◆ Exercise prompt
In the listing below, tally each line that contains "Reject". Reply with the total only.

◆ Extracted entries
/-- Class V (R90). -/
def decodeV (w : BitVec 32) (x : Option (BitVec 32)) : Except Reject Instr :=
  match (fld w 27 21).toNat with
  | 0x00 => plain x (zf w 2 0) (.vfadd (fld w 20 17) (fld w 16 13) (fld w 12 9) (fld w 8 6) (fld w 5 3))
  | 0x01 => plain x (zf w 2 0) (.vfsub (fld w 20 17) (fld w 16 13) (fld w 12 9) (fld w 8 6) (fld w 5 3))
  | 0x02 => plain x (zf w 2 0) (.vfmul (fld w 20 17) (fld w 16 13) (fld w 12 9) (fld w 8 6) (fld w 5 3))
  | 0x03 => plain x (zf w 2 0) (.vfma (fld w 20 17) (fld w 16 13) (fld w 12 9) (fld w 8 6) (fld w 5 3))
  | 0x04 => plain x (zf w 2 0) (.vfnma (fld w 20 17) (fld w 16 13) (fld w 12 9) (fld w 8 6) (fld w 5 3))
  | 0x05 => plain x (zf w 2 0) (.vfmin (fld w 20 17) (fld w 16 13) (fld w 12 9) (fld w 8 6) (fld w 5 3))
  | 0x06 => plain x (zf w 2 0) (.vfmax (fld w 20 17) (fld w 16 13) (fld w 12 9) (fld w 8 6) (fld w 5 3))
  | 0x07 => plain x (zf w 12 9 && zf w 2 0) (.vfabs (fld w 20 17) (fld w 16 13) (fld w 8 6) (fld w 5 3))
  | 0x08 => plain x (zf w 12 9 && zf w 2 0) (.vfneg (fld w 20 17) (fld w 16 13) (fld w 8 6) (fld w 5 3))
  | 0x09 => plain x (zf w 2 0) (.vfcps (fld w 20 17) (fld w 16 13) (fld w 12 9) (fld w 8 6) (fld w 5 3))
  | 0x0A => plain x (zf w 20 20 && zf w 5 3 && zf w 0 0) (.vfcmp (fld w 19 17) (fld w 16 13) (fld w 12 9) (fld w 8 6) (fld w 2 1))
  | 0x10 => plain x (zf w 12 9 && zf w 2 0) (.vfrcp (fld w 20 17) (fld w 16 13) (fld w 8 6) (fld w 5 3))
  | 0x11 => plain x (zf w 12 9 && zf w 2 0) (.vfrsq (fld w 20 17) (fld w 16 13) (fld w 8 6) (fld w 5 3))
  | 0x12 => plain x (zf w 12 9 && zf w 2 0) (.vfsqrt (fld w 20 17) (fld w 16 13) (fld w 8 6) (fld w 5 3))
  | 0x13 => plain x (zf w 2 0) (.vfdiv (fld w 20 17) (fld w 16 13) (fld w 12 9) (fld w 8 6) (fld w 5 3))
  | 0x14 => plain x (zf w 12 9 && zf w 2 0) (.vfexp2 (fld w 20 17) (fld w 16 13) (fld w 8 6) (fld w 5 3))
  | 0x15 => plain x (zf w 12 9 && zf w 2 0) (.vflog2 (fld w 20 17) (fld w 16 13) (fld w 8 6) (fld w 5 3))
  | 0x20 => plain x (zf w 2 2) (.vadd (fld w 20 17) (fld w 16 13) (fld w 12 9) (fld w 8 6) (fld w 5 3) (fld w 1 1) (fld w 0 0))
  | 0x21 => plain x (zf w 2 2) (.vsub (fld w 20 17) (fld w 16 13) (fld w 12 9) (fld w 8 6) (fld w 5 3) (fld w 1 1) (fld w 0 0))
  | 0x22 => plain x (zf w 2 2) (.vmul (fld w 20 17) (fld w 16 13) (fld w 12 9) (fld w 8 6) (fld w 5 3) (fld w 1 1) (fld w 0 0))
  | 0x23 => plain x (zf w 2 1) (.vmulh (fld w 20 17) (fld w 16 13) (fld w 12 9) (fld w 8 6) (fld w 5 3) (fld w 0 0))
  | 0x24 => plain x (zf w 2 2) (.vmadw (fld w 20 17) (fld w 16 13) (fld w 12 9) (fld w 8 6) (fld w 5 3) (fld w 1 1) (fld w 0 0))
  | 0x25 => plain x (zf w 2 1) (.vmin (fld w 20 17) (fld w 16 13) (fld w 12 9) (fld w 8 6) (fld w 5 3) (fld w 0 0))
  | 0x26 => plain x (zf w 2 1) (.vmax (fld w 20 17) (fld w 16 13) (fld w 12 9) (fld w 8 6) (fld w 5 3) (fld w 0 0))
  | 0x27 => plain x (zf w 5 0) (.vand (fld w 20 17) (fld w 16 13) (fld w 12 9) (fld w 8 6))
  | 0x28 => plain x (zf w 5 0) (.vor (fld w 20 17) (fld w 16 13) (fld w 12 9) (fld w 8 6))
  | 0x29 => plain x (zf w 5 0) (.vxor (fld w 20 17) (fld w 16 13) (fld w 12 9) (fld w 8 6))
  | 0x2A => plain x (zf w 2 0) (.vshl (fld w 20 17) (fld w 16 13) (fld w 12 9) (fld w 8 6) (fld w 5 3))
  | 0x2B => plain x (zf w 2 0) (.vshr (fld w 20 17) (fld w 16 13) (fld w 12 9) (fld w 8 6) (fld w 5 3))
  | 0x2C => plain x (zf w 2 0) (.vsar (fld w 20 17) (fld w 16 13) (fld w 12 9) (fld w 8 6) (fld w 5 3))
  | 0x2D => plain x (zf w 20 20 && fld w 5 3 == 3) (.vcmp (fld w 19 17) (fld w 16 13) (fld w 12 9) (fld w 8 6) (fld w 2 1) (fld w 0 0))
  | 0x2E => plain x (zf w 12 9 && zf w 2 2 && zf w 0 0) (.vabs (fld w 20 17) (fld w 16 13) (fld w 8 6) (fld w 5 3) (fld w 1 1))
  | 0x2F => plain x (zf w 2 2) (.vsat (fld w 20 17) (fld w 16 13) (fld w 12 9) (fld w 8 6) (fld w 5 3) (fld w 1 1) (fld w 0 0))
  | 0x40 => plain x (zf w 12 9 && zf w 5 0) (.vmov (fld w 20 17) (fld w 16 13) (fld w 8 6))
  | 0x41 => plain x (zf w 16 13) (.vfx (fld w 20 17) (fld w 12 8) (fld w 7 6) (fld w 5 0))
  | 0x42 => plain x (zf w 2 0) (.vperm (fld w 20 17) (fld w 16 13) (fld w 12 9) (fld w 8 6) (fld w 5 3))
  | 0x43 => plain x (true) (.vslide (fld w 20 17) (fld w 16 13) (fld w 12 9) (fld w 8 6) (fld w 5 3) (fld w 2 1) (fld w 0 0))
  | 0x44 => plain x (zf w 5 0) (.vsel (fld w 20 17) (fld w 16 13) (fld w 12 9) (fld w 8 6))
  | 0x45 => plain x (zf w 2 1) (.vpack (fld w 20 17) (fld w 16 13) (fld w 12 9) (fld w 8 6) (fld w 5 3) (fld w 0 0))
  | 0x46 => plain x (zf w 12 9 && zf w 2 2) (.vunpk (fld w 20 17) (fld w 16 13) (fld w 8 6) (fld w 5 3) (fld w 1 1) (fld w 0 0))
  | 0x47 => plain x (true) (.vcvt (fld w 20 17) (fld w 16 13) (fld w 12 12) (fld w 11 9) (fld w 8 6) (fld w 5 3) (fld w 2 1) (fld w 0 0))
  | 0x48 => plain x (true) (.vqnt (fld w 20 17) (fld w 16 13) (fld w 12 9) (fld w 8 6) (fld w 5 3) (fld w 2 1) (fld w 0 0))
  | 0x49 => plain x (true) (.vdqnt (fld w 20 17) (fld w 16 13) (fld w 12 9) (fld w 8 6) (fld w 5 3) (fld w 2 1) (fld w 0 0))
  | 0x4A => plain x (zf w 12 9) (.vred (fld w 20 17) (fld w 16 13) (fld w 8 6) (fld w 5 3) (fld w 2 1) (fld w 0 0))
  | 0x4B => plain x (zf w 12 9) (.vscan (fld w 20 17) (fld w 16 13) (fld w 8 6) (fld w 5 3) (fld w 2 1) (fld w 0 0))
  | 0x4C => plain x (true) (.vkey (fld w 20 17) (fld w 16 13) (fld w 12 9) (fld w 8 6) (fld w 5 3) (fld w 2 2) (fld w 1 1) (fld w 0 0))
  | 0x50 => plain x (zf w 20 20 && zf w 16 16 && zf w 12 12 && zf w 8 3) (.kop (fld w 19 17) (fld w 15 13) (fld w 11 9) (fld w 2 0))
  | 0x51 => plain x (zf w 16 16 && zf w 12 1) (.kpop (fld w 20 17) (fld w 15 13) (fld w 0 0))
  | 0x52 => plain x (zf w 20 20 && zf w 16 16 && zf w 12 3) (.kfirst (fld w 19 17) (fld w 15 13) (fld w 2 0))
  | 0x53 => plain x (zf w 20 20 && zf w 8 1) (.kset (fld w 19 17) (fld w 16 9) (fld w 0 0))
  | 0x60 => plain x (true) (.vmm (fld w 20 17) (fld w 16 13) (fld w 12 9) (fld w 8 6) (fld w 5 3) (fld w 2 0))
  | 0x70 => plain x (zf w 9 9 && zf w 5 5) (.vshlImm (fld w 20 17) (fld w 16 13) (fld w 12 10) (fld w 8 6) (fld w 4 0))
  | 0x71 => plain x (zf w 9 9 && zf w 5 5) (.vshrImm (fld w 20 17) (fld w 16 13) (fld w 12 10) (fld w 8 6) (fld w 4 0))
  | 0x72 => plain x (zf w 9 9 && zf w 5 5) (.vsarImm (fld w 20 17) (fld w 16 13) (fld w 12 10) (fld w 8 6) (fld w 4 0))
  | 0x73 => plain x (true) (.vslideImm (fld w 20 17) (fld w 16 13) (fld w 12 10) (fld w 9 9) (fld w 8 0))
  | 0x74 => plain x (zf w 16 13) (.vmovImm (fld w 20 17) (fld w 12 12) (fld w 11 0))
  | _ => .error .unassigned

/-- Class M (R91). -/
def decodeM (w : BitVec 32) (x : Option (BitVec 32)) : Except Reject Instr :=
  match (fld w 27 21).toNat with
  | 0x00 => plain x (true) (.qset (fld w 20 18) (fld w 17 13) (fld w 12 8) (fld w 7 0))
  | 0x01 => plain x (zf w 12 8) (.qld (fld w 20 18) (fld w 17 13) (fld w 7 0))
  | 0x02 => plain x (zf w 12 8) (.qst (fld w 20 18) (fld w 17 13) (fld w 7 0))
  | 0x03 =>
    match (fld w 0 0).toNat with
    | 0 => plain x (zf w 20 0) .mown
    | 1 => plain x (fld w 20 0 == 1) .mownRel
    | _ => .error .field
  | 0x10 => plain x (true) (.mmul (fld w 20 18) (fld w 17 15) (fld w 14 11) (fld w 10 8) (fld w 7 0))
  | 0x11 => plain x (true) (.mmuls (fld w 20 18) (fld w 17 15) (fld w 14 11) (fld w 10 8) (fld w 7 0))
  | 0x12 => plain x (true) (.mmrot (fld w 20 18) (fld w 17 15) (fld w 14 11) (fld w 10 8) (fld w 7 0))
  | 0x13 => plain x (zf w 20 15 && zf w 7 0) (.mzero (fld w 14 11) (fld w 10 8))
  | 0x14 => plain x (zf w 7 0) (.mdrn (fld w 20 18) (fld w 17 15) (fld w 14 11) (fld w 10 8))
  | 0x15 => plain x (zf w 7 0) (.mldc (fld w 20 18) (fld w 17 15) (fld w 14 11) (fld w 10 8))
  | 0x20 => plain x (zf w 20 18) (.pwin (fld w 17 14) (fld w 13 13) (fld w 12 11) (fld w 10 8) (fld w 7 0))
  | 0x21 => plain x (zf w 13 11 && zf w 7 1) (.pldw (fld w 20 18) (fld w 17 14) (fld w 10 8) (fld w 0 0))
  | 0x22 => plain x (zf w 13 11 && zf w 7 0) (.plaunch (fld w 20 18) (fld w 17 14) (fld w 10 8))
  | 0x23 =>
    match (fld w 0 0).toNat with
    | 0 => plain x (zf w 13 11 && zf w 7 0) (.pcap (fld w 20 18) (fld w 17 14) (fld w 10 8))
    | 1 => plain x (zf w 17 11 && fld w 7 0 == 1) (.pcapList (fld w 20 18) (fld w 10 8))
    | _ => .error .field
  | 0x24 => plain x (zf w 20 18 && zf w 13 11 && zf w 7 0) (.prst (fld w 17 14) (fld w 10 8))
  | _ => .error .unassigned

◆ Response below
2